In this case, the loader visualizes the result using Matplotlib. However, loaders can be swapped out to write to:
- CSV files
- SQL databases
- Time-series stores like TimeScaleDB or InfluxDB
- Any other destination
Result of the ETL job:
An ENTSOE API key needs to be featured in your .env for the repository to function:
API_KEY=<entsoe_api_key>
The output of the extract and load operations should be a list of dicts, in the form:
{'timestamp': 'str_timestamp', 'variable': value}
For example:
[
{'timestamp': '2025-07-07T00:00:00+02:00', 'load_mw': 10409.0},
{'timestamp': '2025-07-07T00:15:00+02:00', 'load_mw': 10232.5},
...
]
To define a new extractor, subclass BaseExtractor and implement the extract() method. This method must build the appropriate query parameters and call:
self.call_entsoe(params)
This ensures a consistent XML output across all extractors.
Example: extractors/load_forecast.py
Transformers receive the raw XML (from the extractor) and parse it into structured Python data.
To define one, subclass BaseTransformer and implement:
def transform(self, root: Element, expected_date: date) -> list[dict]:
This method should:
- Parse the XML Element
- Extract the relevant points (e.g., quantity, timestamp)
- Convert timestamps to the desired timezone
- Return a list of dicts with the data structure format mentioned above
Example: transformers/load_transformer.py
Loaders take the transformed data and send it to a destination.

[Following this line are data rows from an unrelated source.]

/-- A core-scope store or atomic is performed in L1, once the core owns the line. -/
def State.serveL1 (s : State) (id : Nat) (t : Txn) : State :=
  let d := s.dirOf t.line
  let other := match Sparse.get none s.dirtyLines (dirtyLineKey t.core t.line) with | some x => x.ctx != t.ctx | none => false
  if d.waiting ≠ 0 || s.olderL1 id t then s
  else if d.lo.isSome && d.lo ≠ some t.core then s.recall t.line
  else if other then s.recall t.line
  else
    match s.lineAwaited id t with
    | some b => s.writeBackTo t.core t.ctx b
    | none =>
      let s := s.setDir t.line { d with lo := some t.core }
      let r := t.parts.foldl (fun (acc : State × List Part) q =>
        if !q.live then (acc.1, acc.2 ++ [q])
        else
          let x := acc.1.partL1 id t q
          (x.1, acc.2 ++ x.2.toList)) (s, [])
      -- with nothing dirty the ownership is given up again
      let s := if (Sparse.get none r.1.dirtyLines (dirtyLineKey t.core t.line)).isNone then
          r.1.setDir t.line { r.1.dirOf t.line with lo := none } else r.1
      s.setTxn id (if r.2.isEmpty then none else some { t with parts := r.2, loggedRed := t.loggedRed || r.2.any fun q => q.op.isRed && q.live })

/-! ### Program queues (R208, R394, R395) -/

/-- The header of a queue block. -/
structure QHead where
  size : Nat
  head : Nat
  tail : Nat
deriving DecidableEq, Repr

def QHead.cap (q : QHead) : Nat := 4032 / q.size
def QHead.used (q : QHead) : Nat := (q.tail + 2 ^ 32 - q.head) % 2 ^ 32
def QHead.slot (q : QHead) (a i : Nat) : Nat := a + 64 + q.size * (i % q.cap)

/-- Read a header; none when a zero field is not zero, QFMT is reserved, or it holds more than CAP entries. -/
def State.queueHead (s : State) (a : Nat) : Option QHead :=
  let bs := s.cells a 64
  let f := fieldAt bs 0 1
  let q : QHead := { size := 4 * 2 ^ (f % 4), head := fieldAt bs 8 4, tail := fieldAt bs 12 4 }
  if 3 ≤ f || !zeroAt bs 1 7 || !zeroAt bs 16 48 || q.cap < q.used then none else some q

/-- Entry bytes of a queue width. -/
def qSize : QWidth → Nat
  | .b32 => 4 | .n64 => 8 | .b128 => 16

/-- Requests of a kind that wait at the queue engine before this one, parked longer. -/
def State.queueBefore (s : State) (id : Nat) (a : Nat) (deq : Bool) : Bool :=
  let age := fun (i : Nat) (t : Txn) =>
    match t.parts, s.group t.gid with
    | q :: _, some g => (match (g.lane q.lane).park with | .queue j => if j = i then some (g.lane q.lane).age else none | _ => none)
    | _, _ => none
  let mine := (s.txn id).bind fun t => age id t
  (listed s.txns).any fun p => p.1 != id && (p.2.parts.any fun q => q.addr == a && q.live && (match q.op with
      | .deq .. => deq
      | .enq _ => !deq && !p.2.accepted
      | _ => false)) &&
    (match age p.1 p.2, mine with
     | some x, some y => decide (x < y)
     | some _, none => true
     | none, _ => false)

/-- Does a lower lane of the same word still wait for the engine to look at its request (R395)? -/
def State.lowerLane (s : State) (id : Nat) (t : Txn) : Bool :=
  (listed s.txns).any fun p => decide (p.1 < id) && p.2.gid == t.gid && p.2.word == t.word && p.2.parts.any fun q => (match q.op with
    | .enq _ => !p.2.accepted
    | .deq .. => true
    | _ => false) && !(match s.group t.gid with | some g => decide ((g.lane q.lane).park = .queue p.1) | none => false)

/-- Is an older store of the request's own thread to the block on its way, its header or its entries (R194, R204)? -/
def State.ownStores (s : State) (id : Nat) (t : Txn) (q : Part) : Bool :=
  (listed s.txns).any fun p => decide (p.1 < id) && p.2.gid == t.gid && p.2.tgt == .cell && p.2.parts.any fun r => r.lane == q.lane &&
    r.op.writes && !(match r.op with | .enq _ => true | _ => false) && r.ranges.any fun x => decide (x.1 < q.addr + 4096) && decide (q.addr < x.1 + x.2)

/-- Entries granted to ENQs that the engine has yet to write. -/
def State.granted (s : State) (a : Nat) : Nat :=
  ((listed s.txns).filter fun p => p.2.accepted && p.2.parts.any fun q => q.addr == a && (match q.op with | .enq _ => true | _ => false)).length

/-- The request is over with a fault in its lane. -/
def State.queueTrap (s : State) (id : Nat) (t : Txn) (q : Part) (code : Nat) : State :=
  (s.setTxn id none).lateBoth t.pc t.gid q.lane code 0 0

/-- The lane waits in the engine. -/
def State.queuePark (s : State) (id : Nat) (t : Txn) (q : Part) : State :=
  let parked : Bool := match s.group t.gid with | some g => decide ((g.lane q.lane).park = .queue id) | none => false
  if parked then s
  else
    let (age, s) := s.fresh
    s.onLane t.gid q.lane fun ln => ln.parkOn (.queue id) age

/-- The engine writes bytes of the block. -/
def State.queueWrite (s : State) (id : Nat) (t : Txn) (c : Nat) (bs : List Byte) : State :=
  let s := s.commit (srcCore t.core) ((List.range bs.length).map fun i => (c + i, bs.getD i 0))
  s.publish (c / 128) id

/-- A request that has not left its core: what it waits for, a failed remote store that it reports, or its leaving (R66, R200). -/
def State.leave (s : State) (id : Nat) (t : Txn) : State :=
  if s.mayLeave id t then
    match s.lostRelease id t with
    | some s => s
    | none => s.setTxn id (some { t with left := true })
  else if t.wb && !(t.deps.any fun d => (s.txn d).isSome) then s.writeBackTo t.core t.ctx id
  else s

/-- ENQ at the engine: first it is granted a place, and its lane goes on; then, its release's waits over, the entry is
written and TAIL moves. -/
def State.serveEnq (s : State) (id : Nat) (t : Txn) (q : Part) (w : QWidth) : State :=
  match s.queueHead q.addr with
  | none => if t.accepted then s.setTxn id none else s.queueTrap id t q 0x22
  | some h =>
    if h.size ≠ qSize w then (if t.accepted then s.setTxn id none else s.queueTrap id t q 0x22)
    else if !t.accepted then
      if h.cap ≤ h.used + s.granted q.addr || s.queueBefore id q.addr false then s.queuePark id t q
      else (s.passWord t.gid q.lane [] []).setTxn id (some { t with accepted := true })
    else if !t.left then s.leave id t
    else
      let c := h.slot q.addr h.tail
      if !s.rangeFree c h.size then s.recallRange c h.size
      else
        let s := (s.count (srcCore t.core) q.addr).queueWrite id t c (q.data.take h.size)
        let s := s.queueWrite id t (q.addr + 12) (toLE 4 ((h.tail + 1) % 2 ^ 32))
        s.setTxn id (some { t with parts := [{ q with op := .store, data := [] }] })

All loaders subclass BaseLoader and implement:
def load(self, data: list[dict]):
Examples:
- PrintLoader: just prints the output to console
- VisualizeLoader: plots data using Matplotlib
Jobs are the glue between extract, transform, and load steps. The base job is ETLJob, which can run one or more days of data:
class ETLJob:
def __init__(self, extractor, transformer, loader):
...
def run(self, target_date, n_days=1, **extract_kwargs):
...
You can also define custom jobs for specific countries or use cases by subclassing ETLJob. For example:
class NetherlandsActualLoad(ETLJob):
def run(self, target_date, n_days=1):
...